= Beginning of Section =
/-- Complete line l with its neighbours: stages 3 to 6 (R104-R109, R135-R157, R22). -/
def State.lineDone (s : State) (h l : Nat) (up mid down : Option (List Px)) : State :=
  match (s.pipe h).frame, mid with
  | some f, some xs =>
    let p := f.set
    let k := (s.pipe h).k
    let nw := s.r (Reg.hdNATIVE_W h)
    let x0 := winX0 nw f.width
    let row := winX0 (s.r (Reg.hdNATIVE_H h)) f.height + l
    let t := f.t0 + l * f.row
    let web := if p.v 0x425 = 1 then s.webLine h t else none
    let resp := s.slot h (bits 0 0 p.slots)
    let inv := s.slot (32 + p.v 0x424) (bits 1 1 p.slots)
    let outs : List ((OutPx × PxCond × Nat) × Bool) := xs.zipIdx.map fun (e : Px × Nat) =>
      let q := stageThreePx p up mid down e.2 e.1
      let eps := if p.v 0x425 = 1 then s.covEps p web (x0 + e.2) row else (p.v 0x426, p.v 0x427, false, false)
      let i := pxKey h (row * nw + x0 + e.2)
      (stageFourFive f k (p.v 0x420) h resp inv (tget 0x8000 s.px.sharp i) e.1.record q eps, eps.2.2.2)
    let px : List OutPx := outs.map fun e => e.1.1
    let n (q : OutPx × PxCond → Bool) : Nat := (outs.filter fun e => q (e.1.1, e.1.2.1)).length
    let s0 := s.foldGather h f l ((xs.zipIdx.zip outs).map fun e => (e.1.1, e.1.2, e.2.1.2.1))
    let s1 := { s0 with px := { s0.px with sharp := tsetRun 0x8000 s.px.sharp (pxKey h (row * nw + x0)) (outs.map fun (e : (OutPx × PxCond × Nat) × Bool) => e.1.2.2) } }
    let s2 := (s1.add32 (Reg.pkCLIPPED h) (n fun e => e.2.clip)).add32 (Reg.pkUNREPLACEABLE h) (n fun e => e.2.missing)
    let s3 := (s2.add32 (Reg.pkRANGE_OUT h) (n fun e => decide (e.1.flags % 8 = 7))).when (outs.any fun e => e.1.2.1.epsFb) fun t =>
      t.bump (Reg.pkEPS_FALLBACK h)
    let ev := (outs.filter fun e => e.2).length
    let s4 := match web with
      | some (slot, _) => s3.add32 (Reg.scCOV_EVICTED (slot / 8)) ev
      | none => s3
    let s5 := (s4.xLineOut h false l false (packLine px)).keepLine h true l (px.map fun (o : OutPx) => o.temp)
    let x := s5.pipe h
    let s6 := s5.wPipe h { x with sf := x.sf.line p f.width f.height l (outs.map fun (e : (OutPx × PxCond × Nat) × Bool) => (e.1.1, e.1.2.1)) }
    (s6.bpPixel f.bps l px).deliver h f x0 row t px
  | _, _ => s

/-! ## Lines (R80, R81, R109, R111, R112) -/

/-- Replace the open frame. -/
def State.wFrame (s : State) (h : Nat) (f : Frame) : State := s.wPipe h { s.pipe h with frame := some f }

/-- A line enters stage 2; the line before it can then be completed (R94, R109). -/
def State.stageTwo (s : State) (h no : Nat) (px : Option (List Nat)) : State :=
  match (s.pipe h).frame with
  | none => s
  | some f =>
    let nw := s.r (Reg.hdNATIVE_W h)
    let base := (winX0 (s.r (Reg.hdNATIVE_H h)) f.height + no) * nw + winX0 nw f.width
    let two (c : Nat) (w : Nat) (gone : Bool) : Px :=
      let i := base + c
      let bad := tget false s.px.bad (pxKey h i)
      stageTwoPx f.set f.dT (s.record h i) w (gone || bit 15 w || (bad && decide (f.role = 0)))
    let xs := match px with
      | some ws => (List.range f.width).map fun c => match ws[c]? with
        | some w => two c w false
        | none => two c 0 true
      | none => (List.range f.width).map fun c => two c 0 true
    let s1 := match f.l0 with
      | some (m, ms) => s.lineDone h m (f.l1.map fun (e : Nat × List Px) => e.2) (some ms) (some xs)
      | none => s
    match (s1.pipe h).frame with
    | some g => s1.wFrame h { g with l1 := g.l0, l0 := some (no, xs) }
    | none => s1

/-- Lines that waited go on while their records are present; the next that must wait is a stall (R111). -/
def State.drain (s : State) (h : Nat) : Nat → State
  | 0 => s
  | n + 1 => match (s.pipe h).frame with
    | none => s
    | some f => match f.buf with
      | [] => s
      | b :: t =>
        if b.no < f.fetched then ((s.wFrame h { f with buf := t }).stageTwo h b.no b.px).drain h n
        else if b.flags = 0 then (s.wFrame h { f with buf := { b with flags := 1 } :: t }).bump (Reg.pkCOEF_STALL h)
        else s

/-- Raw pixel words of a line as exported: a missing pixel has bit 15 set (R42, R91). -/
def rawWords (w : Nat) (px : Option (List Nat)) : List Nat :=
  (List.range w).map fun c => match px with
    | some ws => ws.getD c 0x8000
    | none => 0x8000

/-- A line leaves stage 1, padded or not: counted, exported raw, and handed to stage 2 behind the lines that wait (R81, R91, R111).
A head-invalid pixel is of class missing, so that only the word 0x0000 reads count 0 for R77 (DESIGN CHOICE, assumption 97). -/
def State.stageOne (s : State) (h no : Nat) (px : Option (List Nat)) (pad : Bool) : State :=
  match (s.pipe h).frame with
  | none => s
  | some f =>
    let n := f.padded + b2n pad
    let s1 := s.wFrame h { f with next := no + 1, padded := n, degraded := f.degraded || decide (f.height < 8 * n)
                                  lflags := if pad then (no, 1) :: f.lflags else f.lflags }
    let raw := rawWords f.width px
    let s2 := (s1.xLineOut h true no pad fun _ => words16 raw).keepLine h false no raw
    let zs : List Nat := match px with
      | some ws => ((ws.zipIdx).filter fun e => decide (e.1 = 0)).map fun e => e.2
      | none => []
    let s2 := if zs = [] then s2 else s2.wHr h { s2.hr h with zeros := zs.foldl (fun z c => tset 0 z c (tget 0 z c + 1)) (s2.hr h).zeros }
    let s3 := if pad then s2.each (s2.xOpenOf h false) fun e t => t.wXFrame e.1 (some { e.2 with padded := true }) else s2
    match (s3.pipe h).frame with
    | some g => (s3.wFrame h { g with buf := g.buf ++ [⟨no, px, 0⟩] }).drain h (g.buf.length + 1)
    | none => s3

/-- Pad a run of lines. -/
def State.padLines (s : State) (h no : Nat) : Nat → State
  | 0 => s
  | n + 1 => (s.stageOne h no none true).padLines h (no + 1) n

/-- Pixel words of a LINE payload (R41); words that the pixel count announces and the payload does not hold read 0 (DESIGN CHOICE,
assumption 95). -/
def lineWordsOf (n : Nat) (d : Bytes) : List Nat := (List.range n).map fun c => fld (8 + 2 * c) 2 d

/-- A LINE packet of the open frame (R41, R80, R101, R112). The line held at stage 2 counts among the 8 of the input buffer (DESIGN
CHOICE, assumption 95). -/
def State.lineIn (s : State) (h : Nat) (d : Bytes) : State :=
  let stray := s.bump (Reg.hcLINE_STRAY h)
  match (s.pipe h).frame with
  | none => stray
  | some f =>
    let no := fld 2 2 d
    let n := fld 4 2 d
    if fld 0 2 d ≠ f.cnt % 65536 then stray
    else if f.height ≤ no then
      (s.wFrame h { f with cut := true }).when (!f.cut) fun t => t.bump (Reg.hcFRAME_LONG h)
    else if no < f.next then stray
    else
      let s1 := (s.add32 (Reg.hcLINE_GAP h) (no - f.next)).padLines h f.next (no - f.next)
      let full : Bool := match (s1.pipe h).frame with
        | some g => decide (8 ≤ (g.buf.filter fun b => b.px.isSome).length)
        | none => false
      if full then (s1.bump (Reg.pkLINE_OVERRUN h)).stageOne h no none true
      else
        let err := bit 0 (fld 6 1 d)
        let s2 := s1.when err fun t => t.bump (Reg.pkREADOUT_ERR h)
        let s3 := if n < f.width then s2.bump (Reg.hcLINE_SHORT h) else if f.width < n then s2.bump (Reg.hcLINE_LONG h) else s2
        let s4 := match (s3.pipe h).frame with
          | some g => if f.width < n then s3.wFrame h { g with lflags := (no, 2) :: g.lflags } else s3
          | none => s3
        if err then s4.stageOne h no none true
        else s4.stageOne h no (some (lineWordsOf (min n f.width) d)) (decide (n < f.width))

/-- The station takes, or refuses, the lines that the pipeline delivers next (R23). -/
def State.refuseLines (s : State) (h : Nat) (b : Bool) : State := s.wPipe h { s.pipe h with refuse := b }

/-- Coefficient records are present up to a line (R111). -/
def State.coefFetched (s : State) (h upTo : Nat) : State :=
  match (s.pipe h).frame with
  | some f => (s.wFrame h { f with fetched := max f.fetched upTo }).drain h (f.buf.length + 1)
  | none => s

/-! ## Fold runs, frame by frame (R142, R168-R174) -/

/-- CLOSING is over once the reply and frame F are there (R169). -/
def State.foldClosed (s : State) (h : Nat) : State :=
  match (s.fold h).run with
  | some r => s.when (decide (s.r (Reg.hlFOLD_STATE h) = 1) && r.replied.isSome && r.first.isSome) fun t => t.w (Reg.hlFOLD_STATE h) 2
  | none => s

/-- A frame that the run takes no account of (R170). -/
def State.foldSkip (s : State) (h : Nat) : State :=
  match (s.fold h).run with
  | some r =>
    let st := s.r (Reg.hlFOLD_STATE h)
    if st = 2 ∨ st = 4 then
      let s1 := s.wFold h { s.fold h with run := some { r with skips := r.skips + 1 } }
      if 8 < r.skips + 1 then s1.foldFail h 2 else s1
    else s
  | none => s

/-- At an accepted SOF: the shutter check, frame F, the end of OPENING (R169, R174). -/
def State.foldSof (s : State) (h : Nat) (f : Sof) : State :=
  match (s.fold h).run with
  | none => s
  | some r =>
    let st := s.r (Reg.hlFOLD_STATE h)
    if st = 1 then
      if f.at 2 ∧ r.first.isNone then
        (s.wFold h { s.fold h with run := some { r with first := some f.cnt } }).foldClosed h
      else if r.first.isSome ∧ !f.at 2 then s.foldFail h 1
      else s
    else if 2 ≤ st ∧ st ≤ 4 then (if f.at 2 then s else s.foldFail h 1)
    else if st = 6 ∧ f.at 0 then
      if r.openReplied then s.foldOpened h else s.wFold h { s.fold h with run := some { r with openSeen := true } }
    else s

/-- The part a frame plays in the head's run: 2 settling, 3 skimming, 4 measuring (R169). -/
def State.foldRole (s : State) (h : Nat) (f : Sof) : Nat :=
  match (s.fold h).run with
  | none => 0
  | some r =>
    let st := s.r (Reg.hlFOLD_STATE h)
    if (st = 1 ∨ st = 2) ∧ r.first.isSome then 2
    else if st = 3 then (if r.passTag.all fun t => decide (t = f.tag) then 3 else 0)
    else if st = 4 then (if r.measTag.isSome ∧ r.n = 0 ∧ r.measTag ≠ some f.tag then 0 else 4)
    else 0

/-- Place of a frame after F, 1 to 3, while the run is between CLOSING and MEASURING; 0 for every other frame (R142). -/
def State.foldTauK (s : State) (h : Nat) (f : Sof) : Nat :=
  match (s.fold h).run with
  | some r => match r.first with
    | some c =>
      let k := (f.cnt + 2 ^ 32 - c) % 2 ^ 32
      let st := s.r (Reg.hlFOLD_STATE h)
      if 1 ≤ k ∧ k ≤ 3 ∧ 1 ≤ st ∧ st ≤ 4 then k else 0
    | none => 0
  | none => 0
= End of Section =
• [REQUIRED WORK]:
Only a number is wanted: how many lines of the material above hold "wait"?

• [ANSWER BOX]:
2